- Founded: 2014
- University: University of South Carolina
- Athletic director: Jeremiah Donati
- Head coach: Jose Loiola (1st season)
- Conference: Big 12
- Location: Columbia, South Carolina, US
- Home arena: Wheeler Beach
- Nickname: Gamecocks
- Colors: Garnet and black

AIAW/NCAA tournament appearance
- 2017, 2018

= South Carolina Gamecocks women's beach volleyball =

American college volleyball team

The South Carolina Gamecocks women's beach volleyball team represents the University of South Carolina in NCAA Division I college volleyball. The team was founded as an independent in 2014, with the upcoming 2026 season being its first in the Big 12 Conference. From 2016 to 2025, the Gamecocks competed in the Coastal Collegiate Sports Association (CCSA). Home matches are held at the on-campus Wheeler beach venue which sits between the Carolina Softball Stadium and Carolina Tennis Center.

== History ==
The South Carolina Gamecocks women's beach volleyball played their first season in 2014, led by head coach Moritz Moritz, who had previously served as an assistant coach on the Indoor South Carolina Gamecocks team. For the 2014 and 2015 seasons, the Gamecocks competed as an independent team; however, with the establishment of the NCAA Beach Volleyball Championship in 2016, the team joined the CCSA. At the time, they shared this 6-team conference with fellow SEC all-sport member LSU; Florida State; Tulane; TCU; and Missouri State. The number of conference beach volleyball teams used to be between 10-14 members, but a host of former members, left to start Conference USA Beach Volleyball in 2021, leaving the CCSA with 6 teams beginning in the 2022 season. The Gamecocks have qualified for the NCAA Tournament twice under Moritz, in 2017 and 2018, but failed to win a match in either appearance.

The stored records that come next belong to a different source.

-- ==== Sys2Proof/Machine/RegisterAlu.lean ====
section
/-! DEFINITION. Register and ALU instructions (spec 42_register_alu.md). None writes PC; none raises a diagnostic. -/

namespace Sys2Proof.Machine

/-- 6XNN LD VX, NN (R150). -/
def execLdImm (x : RegSel) (nn : Byte) (s : State) : Host.Outcome State Fault Refusal := .next (s.setReg x nn)

/-- 7XNN ADD VX, NN (R151): wraps, no flag. -/
def execAddImm (x : RegSel) (nn : Byte) (s : State) : Host.Outcome State Fault Refusal :=
  .next (s.setReg x (sumByte (s.reg x) nn))

/-- 8XY0 LD VX, VY (R152). -/
def execLdReg (x y : RegSel) (s : State) : Host.Outcome State Fault Refusal := .next (s.setReg x (s.reg y))

/-- 8XY1 OR VX, VY (R153): VF is not reset (decision D9). -/
def execOr (x y : RegSel) (s : State) : Host.Outcome State Fault Refusal := .next (s.setReg x (s.reg x ||| s.reg y))

/-- 8XY2 AND VX, VY (R154): VF is not reset (decision D9). -/
def execAnd (x y : RegSel) (s : State) : Host.Outcome State Fault Refusal := .next (s.setReg x (s.reg x &&& s.reg y))

/-- 8XY3 XOR VX, VY (R155): VF is not reset (decision D9). -/
def execXor (x y : RegSel) (s : State) : Host.Outcome State Fault Refusal := .next (s.setReg x (s.reg x ^^^ s.reg y))

/-- 8XY4 ADD VX, VY (R156): VF is the carry. -/
def execAddReg (x y : RegSel) (s : State) : Host.Outcome State Fault Refusal :=
  .next (s.setRegFlag x (sumByte (s.reg x) (s.reg y)) (carryFlag (s.reg x) (s.reg y)))

/-- 8XY5 SUB VX, VY (R157): VF is 1 when no borrow occurs. -/
def execSub (x y : RegSel) (s : State) : Host.Outcome State Fault Refusal :=
  .next (s.setRegFlag x (differenceByte (s.reg x) (s.reg y)) (noBorrowFlag (s.reg x) (s.reg y)))

/-- 8XY6 SHR VX (R158): VX in place, Y is not read (decision D12); VF is the old bit 0. -/
def execShr (x _y : RegSel) (s : State) : Host.Outcome State Fault Refusal :=
  .next (s.setRegFlag x (halfByte (s.reg x)) (shiftedOutRight (s.reg x)))

/-- 8XY7 SUBN VX, VY (R159): VF is 1 when no borrow occurs. -/
def execSubn (x y : RegSel) (s : State) : Host.Outcome State Fault Refusal :=
  .next (s.setRegFlag x (differenceByte (s.reg y) (s.reg x)) (noBorrowFlag (s.reg y) (s.reg x)))

/-- 8XYE SHL VX (R160): VX in place, Y is not read (decision D12); VF is the old bit 7. -/
def execShl (x _y : RegSel) (s : State) : Host.Outcome State Fault Refusal :=
  .next (s.setRegFlag x (doubleByte (s.reg x)) (shiftedOutLeft (s.reg x)))

/-- The draw this step's CXNN consumes (10_state.md R61): a free value. Log entry 2. -/
def State.drawn (s : State) : Byte := Config.randomDraw s.draws

/-- Marks the draw as consumed. Log entry 2. -/
def State.consumeDraw (s : State) : State := { s with draws := s.draws + 1 }

/-- CXNN RND VX, NN (R161): `V[X] <- rnd AND NN`. -/
def execRnd (x : RegSel) (nn : Byte) (s : State) : Host.Outcome State Fault Refusal :=
  .next ((s.setReg x (s.drawn &&& nn)).consumeDraw)

end Sys2Proof.Machine
end

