-- ==== Sys2Proof/Machine/Step.lean ====
section
/-! DEFINITION. One step of the block (spec 40_step_cycle.md R110), and the host's way to place an instruction. -/

namespace Sys2Proof.Machine

/-- The host command `step()`. Timers, keys, load and run-state requests are commands of their own (Machine/Commands.lean, log entry 7). -/
def step (s : State) : Host.Outcome State Fault Refusal := stepCycle s

/-- `s` with the instruction of a table row stored where `step` fetches next, and Running, so that the very next step runs it.
It stands for the host's `load` (70_reset_and_hazards.md R285). Log entry 6. -/
def State.withFetchWord (s : State) (nbits w : Nat) : State := s.placeWord (tableWord nbits w)

end Sys2Proof.Machine
end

The CCSA dropped to 5 teams after the 2023 season when Missouri State and TCU became beach volleyball affiliates of Conference USA, and then to 4 a year later when Grand Canyon moved beach volleyball to the Mountain Pacific Sports Federation (MPSF). The final four CCSA teams (Florida State, LSU, South Carolina, Texas) initially announced they would join MPSF beach volleyball for the 2026 season, but South Carolina and Florida State instead joined Big 12 beach volleyball.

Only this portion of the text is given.